- _Task to complete_: Each entry that appears below should be restated word for word.

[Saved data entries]
+++

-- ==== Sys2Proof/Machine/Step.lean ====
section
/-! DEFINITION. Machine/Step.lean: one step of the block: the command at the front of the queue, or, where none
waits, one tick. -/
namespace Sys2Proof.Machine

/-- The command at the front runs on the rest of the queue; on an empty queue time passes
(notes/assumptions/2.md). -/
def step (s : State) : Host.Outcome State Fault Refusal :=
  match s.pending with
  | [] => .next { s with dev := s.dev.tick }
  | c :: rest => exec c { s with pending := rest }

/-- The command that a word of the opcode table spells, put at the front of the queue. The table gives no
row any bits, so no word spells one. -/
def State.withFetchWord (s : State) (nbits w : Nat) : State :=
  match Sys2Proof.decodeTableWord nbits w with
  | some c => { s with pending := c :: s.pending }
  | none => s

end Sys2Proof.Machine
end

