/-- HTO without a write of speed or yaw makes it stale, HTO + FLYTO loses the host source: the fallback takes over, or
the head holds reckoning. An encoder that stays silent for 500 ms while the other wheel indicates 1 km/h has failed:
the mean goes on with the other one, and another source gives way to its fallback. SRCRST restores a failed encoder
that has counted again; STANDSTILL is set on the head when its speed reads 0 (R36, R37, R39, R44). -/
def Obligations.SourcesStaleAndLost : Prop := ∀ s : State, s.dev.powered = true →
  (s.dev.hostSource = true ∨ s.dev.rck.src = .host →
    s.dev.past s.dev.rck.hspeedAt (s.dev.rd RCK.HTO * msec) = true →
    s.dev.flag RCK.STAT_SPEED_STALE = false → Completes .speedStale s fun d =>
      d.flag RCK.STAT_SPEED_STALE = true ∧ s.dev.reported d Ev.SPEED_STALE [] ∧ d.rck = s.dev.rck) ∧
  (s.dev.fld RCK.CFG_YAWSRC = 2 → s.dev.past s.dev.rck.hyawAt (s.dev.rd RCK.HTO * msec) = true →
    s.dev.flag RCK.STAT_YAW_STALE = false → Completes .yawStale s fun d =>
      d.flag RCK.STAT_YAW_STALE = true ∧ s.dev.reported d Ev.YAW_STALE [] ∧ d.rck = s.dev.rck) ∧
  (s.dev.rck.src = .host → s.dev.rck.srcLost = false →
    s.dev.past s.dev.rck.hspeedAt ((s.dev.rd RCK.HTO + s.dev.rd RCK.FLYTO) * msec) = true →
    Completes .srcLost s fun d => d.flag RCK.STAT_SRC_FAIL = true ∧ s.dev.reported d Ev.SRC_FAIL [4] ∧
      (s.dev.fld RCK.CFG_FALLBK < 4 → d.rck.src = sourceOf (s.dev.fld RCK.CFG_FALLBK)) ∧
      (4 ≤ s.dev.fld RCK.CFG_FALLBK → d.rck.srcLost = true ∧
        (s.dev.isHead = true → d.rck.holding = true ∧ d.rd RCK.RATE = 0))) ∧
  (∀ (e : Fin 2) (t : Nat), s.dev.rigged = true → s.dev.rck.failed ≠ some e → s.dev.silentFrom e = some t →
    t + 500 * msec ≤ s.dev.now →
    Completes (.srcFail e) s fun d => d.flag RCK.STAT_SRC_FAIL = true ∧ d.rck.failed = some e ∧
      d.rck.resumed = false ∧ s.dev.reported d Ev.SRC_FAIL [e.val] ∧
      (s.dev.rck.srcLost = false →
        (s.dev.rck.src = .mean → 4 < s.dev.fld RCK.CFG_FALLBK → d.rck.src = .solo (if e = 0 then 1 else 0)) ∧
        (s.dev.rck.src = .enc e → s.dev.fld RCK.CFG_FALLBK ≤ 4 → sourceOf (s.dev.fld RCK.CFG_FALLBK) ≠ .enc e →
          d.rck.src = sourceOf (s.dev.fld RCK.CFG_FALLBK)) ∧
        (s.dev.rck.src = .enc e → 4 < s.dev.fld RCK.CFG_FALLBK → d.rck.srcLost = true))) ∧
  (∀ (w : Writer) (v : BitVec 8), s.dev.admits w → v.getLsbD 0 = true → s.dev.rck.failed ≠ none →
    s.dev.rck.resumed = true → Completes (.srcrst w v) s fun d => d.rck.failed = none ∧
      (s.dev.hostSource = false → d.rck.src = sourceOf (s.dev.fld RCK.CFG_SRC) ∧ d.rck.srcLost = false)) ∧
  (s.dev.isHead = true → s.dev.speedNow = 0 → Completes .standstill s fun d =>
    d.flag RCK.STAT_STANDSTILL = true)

+++

- _Answer space_:
-- ==== Sys2Proof/Machine/Step.lean ====
section
/-! DEFINITION. Machine/Step.lean: one step of the block: the command at the front of the queue, or, where none
waits, one tick. -/
namespace Sys2Proof.Machine

/-- The command at the front runs on the rest of the queue; on an empty queue time passes
(notes/assumptions/2.md). -/
def step (s : State) : Host.Outcome State Fault Refusal :=
  match s.pending with
  | [] => .next { s with dev := s.dev.tick }
  | c :: rest => exec c { s with pending := rest }

/-- The command that a word of the opcode table spells, put at the front of the queue. The table gives no
row any bits, so no word spells one. -/
def State.withFetchWord (s : State) (nbits w : Nat) : State :=
  match Sys2Proof.decodeTableWord nbits w with
  | some c => { s with pending := c :: s.pending }
  | none => s

end Sys2Proof.Machine
end

/-- HTO without a write of speed or yaw makes it stale, HTO + FLYTO loses the host source: the fallback takes over, or
the head holds reckoning. An encoder that stays silent for 500 ms while the other wheel indicates 1 km/h has failed:
the mean goes on with the other one, and another source gives way to its fallback. SRCRST restores a failed encoder
that has counted again; STANDSTILL is set on the head when its speed reads 0 (R36, R37, R39, R44). -/
def Obligations.SourcesStaleAndLost : Prop := ∀ s : State, s.dev.powered = true →
  (s.dev.hostSource = true ∨ s.dev.rck.src = .host →
    s.dev.past s.dev.rck.hspeedAt (s.dev.rd RCK.HTO * msec) = true →
    s.dev.flag RCK.STAT_SPEED_STALE = false → Completes .speedStale s fun d =>
      d.flag RCK.STAT_SPEED_STALE = true ∧ s.dev.reported d Ev.SPEED_STALE [] ∧ d.rck = s.dev.rck) ∧
  (s.dev.fld RCK.CFG_YAWSRC = 2 → s.dev.past s.dev.rck.hyawAt (s.dev.rd RCK.HTO * msec) = true →
    s.dev.flag RCK.STAT_YAW_STALE = false → Completes .yawStale s fun d =>
      d.flag RCK.STAT_YAW_STALE = true ∧ s.dev.reported d Ev.YAW_STALE [] ∧ d.rck = s.dev.rck) ∧
  (s.dev.rck.src = .host → s.dev.rck.srcLost = false →
    s.dev.past s.dev.rck.hspeedAt ((s.dev.rd RCK.HTO + s.dev.rd RCK.FLYTO) * msec) = true →
    Completes .srcLost s fun d => d.flag RCK.STAT_SRC_FAIL = true ∧ s.dev.reported d Ev.SRC_FAIL [4] ∧
      (s.dev.fld RCK.CFG_FALLBK < 4 → d.rck.src = sourceOf (s.dev.fld RCK.CFG_FALLBK)) ∧
      (4 ≤ s.dev.fld RCK.CFG_FALLBK → d.rck.srcLost = true ∧
        (s.dev.isHead = true → d.rck.holding = true ∧ d.rd RCK.RATE = 0))) ∧
  (∀ (e : Fin 2) (t : Nat), s.dev.rigged = true → s.dev.rck.failed ≠ some e → s.dev.silentFrom e = some t →
    t + 500 * msec ≤ s.dev.now →
    Completes (.srcFail e) s fun d => d.flag RCK.STAT_SRC_FAIL = true ∧ d.rck.failed = some e ∧
      d.rck.resumed = false ∧ s.dev.reported d Ev.SRC_FAIL [e.val] ∧
      (s.dev.rck.srcLost = false →
        (s.dev.rck.src = .mean → 4 < s.dev.fld RCK.CFG_FALLBK → d.rck.src = .solo (if e = 0 then 1 else 0)) ∧
        (s.dev.rck.src = .enc e → s.dev.fld RCK.CFG_FALLBK ≤ 4 → sourceOf (s.dev.fld RCK.CFG_FALLBK) ≠ .enc e →
          d.rck.src = sourceOf (s.dev.fld RCK.CFG_FALLBK)) ∧
        (s.dev.rck.src = .enc e → 4 < s.dev.fld RCK.CFG_FALLBK → d.rck.srcLost = true))) ∧
  (∀ (w : Writer) (v : BitVec 8), s.dev.admits w → v.getLsbD 0 = true → s.dev.rck.failed ≠ none →
    s.dev.rck.resumed = true → Completes (.srcrst w v) s fun d => d.rck.failed = none ∧
      (s.dev.hostSource = false → d.rck.src = sourceOf (s.dev.fld RCK.CFG_SRC) ∧ d.rck.srcLost = false)) ∧
  (s.dev.isHead = true → s.dev.speedNow = 0 → Completes .standstill s fun d =>
    d.flag RCK.STAT_STANDSTILL = true)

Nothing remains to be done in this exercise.